Rights and Philosphy

My post on Rights: Natural and Legal received a lot of ignorant comments. These commenters missed the point that the topic of rights is a subject of political philosophy. That means it is far more complex than their simplistic understanding of the concept demonstrated by the quality of their comments.

First off, one needs to define ones terms and show working knowledge of those definitions. Merely repeating phrases is a meaningless act. It only demonstrates ignorance. In fact, these comments show a lack of knowledge of philosphical debate that comes from a lack of knowledge of the topic either in depth or even superficially.

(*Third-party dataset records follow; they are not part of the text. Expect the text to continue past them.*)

-- ==== Sys2Proof/Machine/Ops.lean ====
section
/-! DEFINITION. The shared operations: the datapath functions (spec/40_primitives.md), the register updates of one
edge (spec/41_pipeline.md R130), and the guard a model puts before them (spec/10_state.md R39, spec/60_exceptions.md
R175).

The core takes no exception and returns from none (R174, R178, R179), so there is no entry and no return to write; the
one event that cuts a command short is a reset edge, `State.resetRegisters` (spec/70_reset_and_hazards.md R202). -/

namespace Sys2Proof.Machine

/-- `substitute(b, T) = {T[b[7:4]], T[b[3:0]]}` (R104). -/
def substitute (b : Block) (t : Vector (Fin 16) 16) : Block :=
  lookup t (highNibble b) ++ lookup t (lowNibble b)

/-- `permute(b, T)[i] = b[T[i]]` for i in 0..7 (R112). -/
def permute (b : Block) (t : Vector (Fin 8) 8) : Block := BitVec.ofFnLE fun i => b.getLsb (t.get i)

/-- The five micro-operations as the datapath sees them (spec/30_encoding.md R75). -/
inductive MicroOp where
  | xk (kidx : BitVec 2)
  | sub
  | isub
  | perm
  | iperm
deriving DecidableEq, Repr

/-- The micro-operation as an instruction of the opcode table. -/
def MicroOp.toInstr : MicroOp → Instr
  | .xk kidx => .xk kidx
  | .sub => .sub
  | .isub => .isub
  | .perm => .perm
  | .iperm => .iperm

/-- The micro-operation an instruction is; none for a command. -/
def microOpOf : Instr → Option MicroOp
  | .enc _ _ => none
  | .dec _ _ => none
  | .xk kidx => some (.xk kidx)
  | .sub => some .sub
  | .isub => some .isub
  | .perm => some .perm
  | .iperm => some .iperm

/-- `apply(u, s, rk)` (R130). -/
def MicroOp.apply (c : Config) (rk : Vector Block 4) (s : Block) : MicroOp → Block
  | .xk kidx => s ^^^ rk.get kidx.toFin
  | .sub => substitute s c.sbox
  | .isub => substitute s (invSboxTable c)
  | .perm => permute s permTable
  | .iperm => permute s invPermTable

/-- The refusal a model owes a state before any edge but a reset edge: no reset edge has run (R204), or an invariant
of R39 is broken (R175, I3, I4). None for every state that edges from a reset edge lead to. -/
def State.guard (s : State) : Option Refusal :=
  if s.resetSeen then
    match s.phase with
    | .idle => if s.step = 0#4 then none else some .idleStepNonzero
    | .run => if 12#4 ≤ s.step then some .stepOutOfRange else if s.doneR then some .busyAndDone else none
  else some .powerUp

/-- The edge has passed: its port sample is used up, and the next edge has the next number (logs 1, 2). -/
def State.tick (s : State) : State := { s with inputs := s.inputs.tail, edge := s.edge + 1 }

/-- The reset arm of R130: every register takes its reset value (R40, R200); the constant tables do not change. -/
def State.resetRegisters (s : State) : State :=
  { s with
    phase := .idle, step := 0#4, opMode := .enc, st := 0x00#8, rk := #v[0x00#8, 0x00#8, 0x00#8, 0x00#8],
    doutR := 0x00#8, doneR := false, resetSeen := true }

/-- The accept arm of R130 (R132): one snapshot of the command; `dout_r` keeps the previous result. -/
def State.accept (m : Mode) (key : Key) (din : Block) (s : State) : State :=
  { s with opMode := m, st := din, rk := roundKeys key, step := 0#4, phase := .run, doneR := false }

/-- The register writes of a micro-operation edge whose result is v (R130, R133): at step 11 the command completes
(R134), at any other step `step` advances by 1. -/
def State.writeBack (v : Block) (s : State) : State :=
  if s.step = 11#4 then { s with st := v, doutR := v, doneR := true, phase := .idle, step := 0#4 }
  else { s with st := v, step := s.step + 1#4 }

/-- One micro-operation edge in RUN: apply u to `st` (R133) and write back (R134). -/
def microOpEdge (u : MicroOp) (s : State) : Host.Outcome State Fault Refusal :=
  match s.guard with
  | some r => .refused r
  | none =>
    match s.phase with
    | .idle => .refused .microOpWhileIdle
    | .run => .next (s.writeBack (u.apply s.cfg s.rk s.st))

/-- The edge in RUN seen from outside: whatever the ports carry, the micro-operation at `step` in the selected sequence
runs (R130, R135). A reserved ROM word is refused (R77); the ROM holds none. -/
def runEdge (s : State) : Host.Outcome State Fault Refusal :=
  match romWord s.opMode s.step with
  | none => .refused .stepOutOfRange
  | some w =>
    match (decodeUop w).toOption.bind microOpOf with
    | none => .refused (.reservedMicroOp w)
    | some u => microOpEdge u s

/-- An edge at which a host presents a command: accepted in IDLE (R132), ignored in RUN, where the running command
goes on undisturbed (R135; log 8). -/
def commandEdge (m : Mode) (key : Key) (din : Block) (s : State) : Host.Outcome State Fault Refusal :=
  match s.guard with
  | some r => .refused r
  | none =>
    match s.phase with
    | .idle => .next (s.accept m key din)
    | .run => runEdge s

end Sys2Proof.Machine
end

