/-- The permutation check of elaboration, on any table, after the SBOX check has passed: code 2 and the first offending
position; no involution is asked for (spec/60_exceptions.md section 1). -/
def Obligations.ElaborationChecksThePermutation : Prop :=
  ∀ (c : Config) (perm : Vector (Fin 8) 8),
    (Function.Bijective perm.get ↔ ∃ ts, elaborate c.sbox perm = .ok ts) ∧
    (∀ ts, elaborate c.sbox perm = .ok ts → ts.perm = perm ∧ ∀ i : Fin 8, ts.invPerm.get (perm.get i) = i) ∧
    (∀ e, elaborate c.sbox perm = .error e →
      e.code = 2 ∧ ∃ j : Fin 8, e = .permNotPermutation j ∧ perm.toList.count j ≠ 1 ∧
        ∀ i : Fin 8, i < j → perm.toList.count i = 1)
end

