-- ==== Sys2Proof/Tests/Slice0.lean ====
section
/-! SUPPORT. Tests of single operations and single edges, with the expected values of spec/95_test_vectors.md and of the
worked examples of spec/40_primitives.md and spec/41_pipeline.md; and for every statement of
Certificates/Slice0/Obligations.lean that has hypotheses, a witness that meets them. -/

namespace Sys2Proof.Tests

open Sys2Proof.Machine

/-! ## Helpers -/

/-- The next state of an outcome, if it is one. -/
def nextOf : Host.Outcome State Fault Refusal → Option State
  | .next s => some s
  | .fault _ => none
  | .refused _ => none

/-- The refusal of an outcome, if it is one. -/
def refusalOf : Host.Outcome State Fault Refusal → Option Refusal
  | .next _ => none
  | .fault _ => none
  | .refused r => some r

/-- Port values with no reset and no request. -/
def quiet : Ports := ⟨false, false, .enc, 0#8, 0#32⟩

/-- Port values of a reset edge. -/
def resetting : Ports := ⟨true, true, .dec, 0x12#8, 0x34#32⟩

/-- Port values of a request for `DEC 0xBF, 0xB2`. -/
def asking : Ports := ⟨false, true, .dec, 0xBF#8, 0xB2#32⟩

/-- IDLE with a result shown, under SBOX_T, and the given port values at the coming edge. -/
def idleWith (p : Ports) : State :=
  { State.reset with cfg := Config.sboxT, doneR := true, doutR := 0xBF#8, inputs := [p] }

/-- RUN at the given place of a sequence, under SBOX_T, with round keys B2 00 FF 12. -/
def runAt (m : Mode) (i : BitVec 4) (b : Block) (p : Ports) : State :=
  { State.reset with
    cfg := Config.sboxT, phase := .run, opMode := m, step := i, st := b, rk := #v[0xB2#8, 0x00#8, 0xFF#8, 0x12#8],
    inputs := [p] }

/-- A state before the first reset edge, with register values that no rule gives. -/
def poweredUp (p : Ports) : State :=
  { runAt .dec 9#4 0x77#8 p with resetSeen := false, doneR := true, doutR := 0x99#8 }

/-! ## Well-formedness: each check refuses an ill-formed term -/

theorem test_wellFormed_refuses_class_101 : (CodeWord.uop 0b10100#5).wellFormed = false := by decide
theorem test_wellFormed_refuses_class_110 : (CodeWord.uop 0b11000#5).wellFormed = false := by decide
theorem test_wellFormed_refuses_class_111 : (CodeWord.uop 0b11111#5).wellFormed = false := by decide
theorem test_wellFormed_refuses_sub_with_index : (CodeWord.uop 0b00101#5).wellFormed = false := by decide
theorem test_wellFormed_refuses_iperm_with_index : (CodeWord.uop 0b10011#5).wellFormed = false := by decide
theorem test_wellFormed_takes_xk3 : (CodeWord.uop 0b00011#5).wellFormed = true := by decide
theorem test_sequence_refuses_eleven_words : wellFormedSequence (encSeq.take 11) = false := by decide
theorem test_sequence_refuses_reserved_word :
    wellFormedSequence (encSeq.set 4 0b00110#5) = false := by decide
theorem test_sequences_well_formed :
    wellFormedSequence encSeq = true ∧ wellFormedSequence decSeq = true := by decide
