-- ==== Sys2Proof/Machine/Step.lean ====
section
/-! DEFINITION. One step is one CYCLE transaction (40_cycle.md R152). -/

namespace Sys2Proof.Machine

/-- `cycle()`: clamp, fetch and advance; the checks and the dispatch; the instruction; the counter and the timers (R152). KEY and
the random byte are the state's own (log 3, log 8). -/
def step (s : State) : Host.Outcome State Fault Refusal :=
  match s.beginCycle with
  | .error f => .fault f
  | .ok c =>
    match c.dispatch with
    | .ended t => .next t
    | .run i =>
      match exec i c with
      | .next t => .next t.endCycle
      | .fault f => .fault f
      | .refused r => .refused r

/-- `s` with the instruction of an opcode-table word where the next step fetches (log 12). -/
def State.withFetchWord (s : State) (nbits w : Nat) : State := s.placeWord (tableWord nbits w)

end Sys2Proof.Machine
end

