-- ==== Sys2Proof/Safety.lean ====
section
/-! DEFINITION. The terms the claims are stated in: what a cycle fetches, what a change leaves alone, and the ranges every reachable
state keeps. -/

namespace Sys2Proof.Machine

/-! ### What a cycle fetches -/

/-- The word a cycle fetches: two bytes, the one at the clamped PC high (R140, R141, R72). -/
def State.fetchedWord (s : State) : Word := wordOfBytes (s.readByte s.fetchAddr) (s.readByte (s.fetchAddr + 1))

/-- The state an instruction executes in: PC the instruction's address + 2, OPC the word, no event yet (R34, R42, R148). -/
def State.fetched (s : State) : State :=
  { s with pc := BitVec.ofNat 16 (s.fetchAddr + 2), opc := s.fetchedWord, event := .none }

/-- The word this cycle fetches dispatches to `i` (R149). -/
def State.Dispatches (s : State) (i : Instr) : Prop := decode s.fetchedWord = .instr i ∧ s.sp.val < Config.stackDepth

/-- The word this cycle fetches raises the invalid-opcode event: at check (b), or, with room on the stack, at dispatch (R144, R147,
R349). -/
def State.RaisesInvalid (s : State) : Prop :=
  decode s.fetchedWord = .invalid .fRange ∨ (decode s.fetchedWord = .invalid .selector ∧ s.sp.val < Config.stackDepth)

/-- What a step makes of its instruction's result: the end of the cycle after a next state (R150, R151). -/
def finishCycle : Result → Result
  | .next t => .next t.endCycle
  | .fault f => .fault f
  | .refused r => .refused r

/-! ### What a change leaves alone -/

/-- The fields of the state. -/
inductive Field where
  | v | pc | i | sp | stack | dt | st | opc | invalidCount | redraw | fb | keys | mem | event | draws | freeDraws | params
  deriving DecidableEq, Repr

/-- One field is the same in both states; memory is the same when every byte reads the same. -/
def State.SameIn (s t : State) : Field → Prop
  | .v => t.v = s.v
  | .pc => t.pc = s.pc
  | .i => t.i = s.i
  | .sp => t.sp = s.sp
  | .stack => t.stack = s.stack
  | .dt => t.dt = s.dt
  | .st => t.st = s.st
  | .opc => t.opc = s.opc
  | .invalidCount => t.invalidCount = s.invalidCount
  | .redraw => t.redraw = s.redraw
  | .fb => t.fb = s.fb
  | .keys => t.keys = s.keys
  | .mem => ∀ a, t.readByte a = s.readByte a
  | .event => t.event = s.event
  | .draws => t.draws = s.draws
  | .freeDraws => t.freeDraws = s.freeDraws
  | .params => t.params = s.params

/-- Every field but the listed ones is the same. -/
def State.SameBut (s t : State) (changed : List Field) : Prop := ∀ f, f ∉ changed → s.SameIn t f

/-- Every general register but the listed ones is the same. -/
def State.RegsSameBut (s t : State) (changed : List Reg) : Prop := ∀ r, r ∉ changed → t.reg r = s.reg r

/-- Every byte outside the `n` bytes at `a` reads the same. -/
def State.BytesSameOutside (s t : State) (a n : Nat) : Prop := ∀ b, ¬(a ≤ b ∧ b < a + n) → t.readByte b = s.readByte b

/-- `t` is `s` after a full reset (R383), the fields `also` left open; every other field is kept (R384). -/
def State.FullyReset (s t : State) (also : List Field) : Prop :=
  (∀ r, t.reg r = 0) ∧ (∀ k : Fin 16, t.stack[k] = 0) ∧ t.sp = 0 ∧ t.pc = 0x200 ∧ t.i = 0 ∧
    s.SameBut t ([.v, .stack, .sp, .pc, .i] ++ also)

/-! ### Sprites -/

/-- The sprite of `n` rows at I, drawn at (px, py), has a set bit on the pixel at column `x`, row `y` (R251, R252). -/
def State.SpriteSets (s : State) (px py n x y : Nat) : Prop :=
  px ≤ x ∧ x < px + 8 ∧ py ≤ y ∧ y < py + n ∧ (s.readByte (s.i.toNat + (y - py))).getLsbD (7 - (x - px)) = true

/-! ### The ranges of every reachable state -/

/-- The legal values of the state (R37, R43, R45, R46, R70): what construction establishes and every transaction keeps. -/
structure State.Legal (s : State) : Prop where
  /-- PC is at most 0x10FE (R37). -/
  pc_le : s.pc.toNat ≤ 0x10FE
  /-- I is an address of memory (R37). -/
  i_le : s.i.toNat ≤ 0xFFF
  /-- A stack entry is 0 or a PC after increment, 0x202..0x1000 (R39, R45). -/
  stack_range : ∀ k : Fin 16, s.stack[k] = 0 ∨ (0x202 ≤ s.stack[k].toNat ∧ s.stack[k].toNat ≤ 0x1000)
  /-- Between cycles the counter holds 0..10 (R43). -/
  count_le : s.invalidCount ≤ Config.invalidLimit
  /-- A pixel is 0 or 1 (R46). -/
  pixel_bit : ∀ x y, pixelAt s.fb x y = 0 ∨ pixelAt s.fb x y = 1
  /-- Memory is in its canonical form (R70, log 9). -/
  mem_wf : Memory.wf s.params s.mem = true

end Sys2Proof.Machine
end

Secondly, one needs to acknowledge and address the paradox that the person who spoke of inalienable rights and wrote these words:

We hold these truths to be self-evident, that all men are created equal, that they are endowed by their Creator with certain unalienable Rights, that among these are Life, Liberty and the pursuit of Happiness.

Not only was a slaveholder, but engaged in the institutional rape of one of his slaves, Sally Hemmings.

If Ms. Hemmings had unalienable rights given by her creator, why was she Mr. Jefferson’s slave? Moreover, in addition to her slavery, she was unable to resist Jefferson’s sexual advances. That is a fairly clear example of Jeremy Bentham’s denounciation of the doctrine of natural rights as “simply nonsense” and natural and inalienable rights as “nonsense upon stilts”.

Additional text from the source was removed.